Government Grant for Fostering Better Outcomes:
A new approach to supporting children to 'step down' from residential care, supported by a £939,000 Government grant award from the Life Chances Fund.
Cheshire West Council is commissioning a new service to support children and young people who are in or on the edge of residential care to access high intensity foster care placements.
The Fostering Better Outcomes service will support six to eight children and young people per year who are in or on the edge of residential care to access 'high intensity' foster care placements with highly skilled carers and extensive support.
Currently there is a significant gap in the intensity of support and supervision between residential care and foster care which makes transitions, known as 'step down', challenging. These 'high intensity' placements are an intermediate step between residential care and 'mainstream' foster care and should allow children with complex needs to thrive in a family setting.
The Council is committed to ensuring that all children have the best start in life and to supporting children, wherever it is in their best interests, to live and flourish in a family setting.
Academic evidence, drawn from a range of sources including "The place of residential care in the English child welfare system"(Department for Education, 2015) demonstrates that, on average, when looking at a wide range of measures, children achieve better long-term outcomes in foster care compared to residential care.
This scheme, in providing an intermediary placement type between residential and 'mainstream' foster care, aims to help ensure that all the borough's children who have the appropriate strengths to live in a family are able to do so.
The development of this proposal began in summer 2016, when the Government announced the £80 million Life Chances Fund, which is intended to spur the development of a significant nationwide social investment market.
It offered to fund, on average, 20 per cent of the cost of services provided via a Social Impact Bond (SIB). This was considered a significant opportunity for Social Impact Bonds to improve outcomes for residents and deliver savings for the Council through avoiding unnecessary high cost placements.
Full Council approved the submission of a Full Application to the Life Chances Fund in March 2017 as part of budget setting. This was for 25 per cent of the cost of the SIB intensive fostering service (up to £939,000 based on outcomes achieved).
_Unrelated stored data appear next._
-- ==== Sys2Proof/Laws/State.lean ====
section
/-! SUPPORT. Each named update of State leaves every field alone but its own: one lemma a field and update. -/

namespace Sys2Proof.Machine

set_option Elab.async false

variable {s : State} {c k f a n v : Nat} {x pc nx i0 i1 i2 i3 : Word} {b : Bool} {e : IssueEnd} {w : BitVec 96} {o : Option Ctx}
  {G : Core → Core} {GS : Slot → Slot} {GT : Task → Task} {GB : Bind → Bind} {GC : Cluster → Cluster} {GX : Slice → Slice}
  {GD : Die → Die} {GP : Part → Part} {GK : Link → Link} {GE : Expert → Expert} {ws : List RegWrite} {late : List TrapInfo}
  {m : Msg} {lv : BitVec 32} {q : HostQueue} {F : Ctx → Ctx}

/-! modCore -/

@[simp] theorem modCore_time : (modCore s c G).time = s.time := rfl
@[simp] theorem modCore_pkg : (modCore s c G).pkg = s.pkg := rfl
@[simp] theorem modCore_stage : (modCore s c G).stage = s.stage := rfl
@[simp] theorem modCore_powered : (modCore s c G).powered = s.powered := rfl
@[simp] theorem modCore_mem : (modCore s c G).mem = s.mem := rfl
@[simp] theorem modCore_full : (modCore s c G).full = s.full := rfl
@[simp] theorem modCore_poison : (modCore s c G).poison = s.poison := rfl
@[simp] theorem modCore_copyMarks : (modCore s c G).copyMarks = s.copyMarks := rfl
@[simp] theorem modCore_behind : (modCore s c G).behind = s.behind := rfl
@[simp] theorem modCore_racing : (modCore s c G).racing = s.racing := rfl
@[simp] theorem modCore_lfsr : (modCore s c G).lfsr = s.lfsr := rfl
@[simp] theorem modCore_ctxs : (modCore s c G).ctxs = s.ctxs := rfl
@[simp] theorem modCore_clusters : (modCore s c G).clusters = s.clusters := rfl
@[simp] theorem modCore_slices : (modCore s c G).slices = s.slices := rfl
@[simp] theorem modCore_dies : (modCore s c G).dies = s.dies := rfl
@[simp] theorem modCore_experts : (modCore s c G).experts = s.experts := rfl
@[simp] theorem modCore_copies : (modCore s c G).copies = s.copies := rfl
@[simp] theorem modCore_updates : (modCore s c G).updates = s.updates := rfl
@[simp] theorem modCore_parts : (modCore s c G).parts = s.parts := rfl
@[simp] theorem modCore_barriers : (modCore s c G).barriers = s.barriers := rfl
@[simp] theorem modCore_launches : (modCore s c G).launches = s.launches := rfl
@[simp] theorem modCore_outcomes : (modCore s c G).outcomes = s.outcomes := rfl
@[simp] theorem modCore_queues : (modCore s c G).queues = s.queues := rfl
@[simp] theorem modCore_ignored : (modCore s c G).ignored = s.ignored := rfl
@[simp] theorem modCore_links : (modCore s c G).links = s.links := rfl
@[simp] theorem modCore_detours : (modCore s c G).detours = s.detours := rfl
@[simp] theorem modCore_chief : (modCore s c G).chief = s.chief := rfl
@[simp] theorem modCore_power : (modCore s c G).power = s.power := rfl
@[simp] theorem modCore_lowering : (modCore s c G).lowering = s.lowering := rfl
@[simp] theorem modCore_partners : (modCore s c G).partners = s.partners := rfl
@[simp] theorem modCore_podNumber : (modCore s c G).podNumber = s.podNumber := rfl
@[simp] theorem modCore_store : (modCore s c G).store = s.store := rfl
@[simp] theorem modCore_images : (modCore s c G).images = s.images := rfl
@[simp] theorem modCore_report : (modCore s c G).report = s.report := rfl
@[simp] theorem modCore_reqs : (modCore s c G).reqs = s.reqs := rfl
@[simp] theorem modCore_faulted : (modCore s c G).faulted = s.faulted := rfl
@[simp] theorem modCore_wreqs : (modCore s c G).wreqs = s.wreqs := rfl
@[simp] theorem modCore_rets : (modCore s c G).rets = s.rets := rfl
@[simp] theorem modCore_net : (modCore s c G).net = s.net := rfl
@[simp] theorem modCore_arrivals : (modCore s c G).arrivals = s.arrivals := rfl
@[simp] theorem modCore_mail : (modCore s c G).mail = s.mail := rfl
@[simp] theorem modCore_caps : (modCore s c G).caps = s.caps := rfl
@[simp] theorem modCore_flushes : (modCore s c G).flushes = s.flushes := rfl
@[simp] theorem modCore_drops : (modCore s c G).drops = s.drops := rfl
@[simp] theorem modCore_sched : (modCore s c G).sched = s.sched := rfl
@[simp] theorem modCore_turn : (modCore s c G).turn = s.turn := rfl
@[simp] theorem modCore_iss : (modCore s c G).iss = s.iss := rfl
@[simp] theorem modCore_tick : (modCore s c G).tick = s.tick := rfl
@[simp] theorem modCore_ord : (modCore s c G).ord = s.ord := rfl

/-! modSlot -/

@[simp] theorem modSlot_time : (modSlot s c k GS).time = s.time := rfl
@[simp] theorem modSlot_pkg : (modSlot s c k GS).pkg = s.pkg := rfl
@[simp] theorem modSlot_stage : (modSlot s c k GS).stage = s.stage := rfl
@[simp] theorem modSlot_powered : (modSlot s c k GS).powered = s.powered := rfl
@[simp] theorem modSlot_mem : (modSlot s c k GS).mem = s.mem := rfl
@[simp] theorem modSlot_full : (modSlot s c k GS).full = s.full := rfl
@[simp] theorem modSlot_poison : (modSlot s c k GS).poison = s.poison := rfl
@[simp] theorem modSlot_copyMarks : (modSlot s c k GS).copyMarks = s.copyMarks := rfl
@[simp] theorem modSlot_behind : (modSlot s c k GS).behind = s.behind := rfl
@[simp] theorem modSlot_racing : (modSlot s c k GS).racing = s.racing := rfl
@[simp] theorem modSlot_lfsr : (modSlot s c k GS).lfsr = s.lfsr := rfl
@[simp] theorem modSlot_ctxs : (modSlot s c k GS).ctxs = s.ctxs := rfl
@[simp] theorem modSlot_clusters : (modSlot s c k GS).clusters = s.clusters := rfl
@[simp] theorem modSlot_slices : (modSlot s c k GS).slices = s.slices := rfl
@[simp] theorem modSlot_dies : (modSlot s c k GS).dies = s.dies := rfl
@[simp] theorem modSlot_experts : (modSlot s c k GS).experts = s.experts := rfl
@[simp] theorem modSlot_copies : (modSlot s c k GS).copies = s.copies := rfl
@[simp] theorem modSlot_updates : (modSlot s c k GS).updates = s.updates := rfl
@[simp] theorem modSlot_parts : (modSlot s c k GS).parts = s.parts := rfl
@[simp] theorem modSlot_barriers : (modSlot s c k GS).barriers = s.barriers := rfl
@[simp] theorem modSlot_launches : (modSlot s c k GS).launches = s.launches := rfl
@[simp] theorem modSlot_outcomes : (modSlot s c k GS).outcomes = s.outcomes := rfl
@[simp] theorem modSlot_queues : (modSlot s c k GS).queues = s.queues := rfl
@[simp] theorem modSlot_ignored : (modSlot s c k GS).ignored = s.ignored := rfl
@[simp] theorem modSlot_links : (modSlot s c k GS).links = s.links := rfl
@[simp] theorem modSlot_detours : (modSlot s c k GS).detours = s.detours := rfl
@[simp] theorem modSlot_chief : (modSlot s c k GS).chief = s.chief := rfl
@[simp] theorem modSlot_power : (modSlot s c k GS).power = s.power := rfl
@[simp] theorem modSlot_lowering : (modSlot s c k GS).lowering = s.lowering := rfl
@[simp] theorem modSlot_partners : (modSlot s c k GS).partners = s.partners := rfl
@[simp] theorem modSlot_podNumber : (modSlot s c k GS).podNumber = s.podNumber := rfl
@[simp] theorem modSlot_store : (modSlot s c k GS).store = s.store := rfl
@[simp] theorem modSlot_images : (modSlot s c k GS).images = s.images := rfl
@[simp] theorem modSlot_report : (modSlot s c k GS).report = s.report := rfl
@[simp] theorem modSlot_reqs : (modSlot s c k GS).reqs = s.reqs := rfl
@[simp] theorem modSlot_faulted : (modSlot s c k GS).faulted = s.faulted := rfl
@[simp] theorem modSlot_wreqs : (modSlot s c k GS).wreqs = s.wreqs := rfl
@[simp] theorem modSlot_rets : (modSlot s c k GS).rets = s.rets := rfl
@[simp] theorem modSlot_net : (modSlot s c k GS).net = s.net := rfl
@[simp] theorem modSlot_arrivals : (modSlot s c k GS).arrivals = s.arrivals := rfl
@[simp] theorem modSlot_mail : (modSlot s c k GS).mail = s.mail := rfl
@[simp] theorem modSlot_caps : (modSlot s c k GS).caps = s.caps := rfl
@[simp] theorem modSlot_flushes : (modSlot s c k GS).flushes = s.flushes := rfl
@[simp] theorem modSlot_drops : (modSlot s c k GS).drops = s.drops := rfl
@[simp] theorem modSlot_sched : (modSlot s c k GS).sched = s.sched := rfl
@[simp] theorem modSlot_turn : (modSlot s c k GS).turn = s.turn := rfl
@[simp] theorem modSlot_iss : (modSlot s c k GS).iss = s.iss := rfl
@[simp] theorem modSlot_tick : (modSlot s c k GS).tick = s.tick := rfl
@[simp] theorem modSlot_ord : (modSlot s c k GS).ord = s.ord := rfl

/-! modTask -/

@[simp] theorem modTask_time : (modTask s c k GT).time = s.time := rfl
@[simp] theorem modTask_pkg : (modTask s c k GT).pkg = s.pkg := rfl
@[simp] theorem modTask_stage : (modTask s c k GT).stage = s.stage := rfl
@[simp] theorem modTask_powered : (modTask s c k GT).powered = s.powered := rfl
@[simp] theorem modTask_mem : (modTask s c k GT).mem = s.mem := rfl
@[simp] theorem modTask_full : (modTask s c k GT).full = s.full := rfl
@[simp] theorem modTask_poison : (modTask s c k GT).poison = s.poison := rfl
@[simp] theorem modTask_copyMarks : (modTask s c k GT).copyMarks = s.copyMarks := rfl
@[simp] theorem modTask_behind : (modTask s c k GT).behind = s.behind := rfl
@[simp] theorem modTask_racing : (modTask s c k GT).racing = s.racing := rfl
@[simp] theorem modTask_lfsr : (modTask s c k GT).lfsr = s.lfsr := rfl
@[simp] theorem modTask_ctxs : (modTask s c k GT).ctxs = s.ctxs := rfl
@[simp] theorem modTask_clusters : (modTask s c k GT).clusters = s.clusters := rfl
@[simp] theorem modTask_slices : (modTask s c k GT).slices = s.slices := rfl
@[simp] theorem modTask_dies : (modTask s c k GT).dies = s.dies := rfl
@[simp] theorem modTask_experts : (modTask s c k GT).experts = s.experts := rfl
@[simp] theorem modTask_copies : (modTask s c k GT).copies = s.copies := rfl
@[simp] theorem modTask_updates : (modTask s c k GT).updates = s.updates := rfl
@[simp] theorem modTask_parts : (modTask s c k GT).parts = s.parts := rfl
@[simp] theorem modTask_barriers : (modTask s c k GT).barriers = s.barriers := rfl
@[simp] theorem modTask_launches : (modTask s c k GT).launches = s.launches := rfl
@[simp] theorem modTask_outcomes : (modTask s c k GT).outcomes = s.outcomes := rfl
@[simp] theorem modTask_queues : (modTask s c k GT).queues = s.queues := rfl
@[simp] theorem modTask_ignored : (modTask s c k GT).ignored = s.ignored := rfl
@[simp] theorem modTask_links : (modTask s c k GT).links = s.links := rfl
@[simp] theorem modTask_detours : (modTask s c k GT).detours = s.detours := rfl
@[simp] theorem modTask_chief : (modTask s c k GT).chief = s.chief := rfl
@[simp] theorem modTask_power : (modTask s c k GT).power = s.power := rfl
@[simp] theorem modTask_lowering : (modTask s c k GT).lowering = s.lowering := rfl
@[simp] theorem modTask_partners : (modTask s c k GT).partners = s.partners := rfl
@[simp] theorem modTask_podNumber : (modTask s c k GT).podNumber = s.podNumber := rfl
@[simp] theorem modTask_store : (modTask s c k GT).store = s.store := rfl
@[simp] theorem modTask_images : (modTask s c k GT).images = s.images := rfl
@[simp] theorem modTask_report : (modTask s c k GT).report = s.report := rfl
@[simp] theorem modTask_reqs : (modTask s c k GT).reqs = s.reqs := rfl
@[simp] theorem modTask_faulted : (modTask s c k GT).faulted = s.faulted := rfl
@[simp] theorem modTask_wreqs : (modTask s c k GT).wreqs = s.wreqs := rfl
@[simp] theorem modTask_rets : (modTask s c k GT).rets = s.rets := rfl
@[simp] theorem modTask_net : (modTask s c k GT).net = s.net := rfl
@[simp] theorem modTask_arrivals : (modTask s c k GT).arrivals = s.arrivals := rfl
@[simp] theorem modTask_mail : (modTask s c k GT).mail = s.mail := rfl
@[simp] theorem modTask_caps : (modTask s c k GT).caps = s.caps := rfl
@[simp] theorem modTask_flushes : (modTask s c k GT).flushes = s.flushes := rfl
@[simp] theorem modTask_drops : (modTask s c k GT).drops = s.drops := rfl
@[simp] theorem modTask_sched : (modTask s c k GT).sched = s.sched := rfl
@[simp] theorem modTask_turn : (modTask s c k GT).turn = s.turn := rfl
@[simp] theorem modTask_iss : (modTask s c k GT).iss = s.iss := rfl
@[simp] theorem modTask_tick : (modTask s c k GT).tick = s.tick := rfl
@[simp] theorem modTask_ord : (modTask s c k GT).ord = s.ord := rfl

/-! modBind -/

@[simp] theorem modBind_time : (modBind s c k GB).time = s.time := rfl
@[simp] theorem modBind_pkg : (modBind s c k GB).pkg = s.pkg := rfl
@[simp] theorem modBind_stage : (modBind s c k GB).stage = s.stage := rfl
@[simp] theorem modBind_powered : (modBind s c k GB).powered = s.powered := rfl
@[simp] theorem modBind_mem : (modBind s c k GB).mem = s.mem := rfl
@[simp] theorem modBind_full : (modBind s c k GB).full = s.full := rfl
@[simp] theorem modBind_poison : (modBind s c k GB).poison = s.poison := rfl
@[simp] theorem modBind_copyMarks : (modBind s c k GB).copyMarks = s.copyMarks := rfl
@[simp] theorem modBind_behind : (modBind s c k GB).behind = s.behind := rfl
@[simp] theorem modBind_racing : (modBind s c k GB).racing = s.racing := rfl
@[simp] theorem modBind_lfsr : (modBind s c k GB).lfsr = s.lfsr := rfl
@[simp] theorem modBind_ctxs : (modBind s c k GB).ctxs = s.ctxs := rfl
@[simp] theorem modBind_clusters : (modBind s c k GB).clusters = s.clusters := rfl
@[simp] theorem modBind_slices : (modBind s c k GB).slices = s.slices := rfl
@[simp] theorem modBind_dies : (modBind s c k GB).dies = s.dies := rfl
@[simp] theorem modBind_experts : (modBind s c k GB).experts = s.experts := rfl
@[simp] theorem modBind_copies : (modBind s c k GB).copies = s.copies := rfl
@[simp] theorem modBind_updates : (modBind s c k GB).updates = s.updates := rfl
@[simp] theorem modBind_parts : (modBind s c k GB).parts = s.parts := rfl
@[simp] theorem modBind_barriers : (modBind s c k GB).barriers = s.barriers := rfl
@[simp] theorem modBind_launches : (modBind s c k GB).launches = s.launches := rfl
@[simp] theorem modBind_outcomes : (modBind s c k GB).outcomes = s.outcomes := rfl
@[simp] theorem modBind_queues : (modBind s c k GB).queues = s.queues := rfl
@[simp] theorem modBind_ignored : (modBind s c k GB).ignored = s.ignored := rfl
@[simp] theorem modBind_links : (modBind s c k GB).links = s.links := rfl
@[simp] theorem modBind_detours : (modBind s c k GB).detours = s.detours := rfl
@[simp] theorem modBind_chief : (modBind s c k GB).chief = s.chief := rfl
@[simp] theorem modBind_power : (modBind s c k GB).power = s.power := rfl
@[simp] theorem modBind_lowering : (modBind s c k GB).lowering = s.lowering := rfl
@[simp] theorem modBind_partners : (modBind s c k GB).partners = s.partners := rfl
@[simp] theorem modBind_podNumber : (modBind s c k GB).podNumber = s.podNumber := rfl
@[simp] theorem modBind_store : (modBind s c k GB).store = s.store := rfl
@[simp] theorem modBind_images : (modBind s c k GB).images = s.images := rfl
@[simp] theorem modBind_report : (modBind s c k GB).report = s.report := rfl
@[simp] theorem modBind_reqs : (modBind s c k GB).reqs = s.reqs := rfl
@[simp] theorem modBind_faulted : (modBind s c k GB).faulted = s.faulted := rfl
@[simp] theorem modBind_wreqs : (modBind s c k GB).wreqs = s.wreqs := rfl
@[simp] theorem modBind_rets : (modBind s c k GB).rets = s.rets := rfl
@[simp] theorem modBind_net : (modBind s c k GB).net = s.net := rfl
@[simp] theorem modBind_arrivals : (modBind s c k GB).arrivals = s.arrivals := rfl
@[simp] theorem modBind_mail : (modBind s c k GB).mail = s.mail := rfl
@[simp] theorem modBind_caps : (modBind s c k GB).caps = s.caps := rfl
@[simp] theorem modBind_flushes : (modBind s c k GB).flushes = s.flushes := rfl
@[simp] theorem modBind_drops : (modBind s c k GB).drops = s.drops := rfl
@[simp] theorem modBind_sched : (modBind s c k GB).sched = s.sched := rfl
@[simp] theorem modBind_turn : (modBind s c k GB).turn = s.turn := rfl
@[simp] theorem modBind_iss : (modBind s c k GB).iss = s.iss := rfl
@[simp] theorem modBind_tick : (modBind s c k GB).tick = s.tick := rfl
@[simp] theorem modBind_ord : (modBind s c k GB).ord = s.ord := rfl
On 31 July 2017 the Council was notified that this bid was successful. Proposals to commission this service were brought to Cabinet on 13 September and were approved.
Social Impact Bonds:
A SIB is an outcome based contract in which social investors pay for an intervention to improve an outcome that is of social interest to a government/public sector commissioner.
There are currently approximately 20 SIBs operating in the United Kingdom, with a number of them supporting the delivery of interventions for Children's Services.
SIBs transfer the financial risk of outcome based preventative interventions from commissioners and providers to a social investor.
The commissioner is not required to pay for unsuccessful programmes as determined by the contract.
This model is fundamentally predicated on an 'invest to save' idea, where the savings significantly outweigh the investment needed.
Engagement with Children and Young People:
A focus group with the Children in Care Council was held before the submission of the full application to the Life Chances Fund, to ensure that we captured children and young people's views on the proposed service. When asked to rate the proposals on a one to 10 scale, the average score was 9.75. The project will continue to engage with children and young people; another focus group is in the process of being convened in autumn 2017.
Following a procurement process to select a provider, the service will start supporting children in June 2018. The service will support six children in its first year, and eight per year thereafter.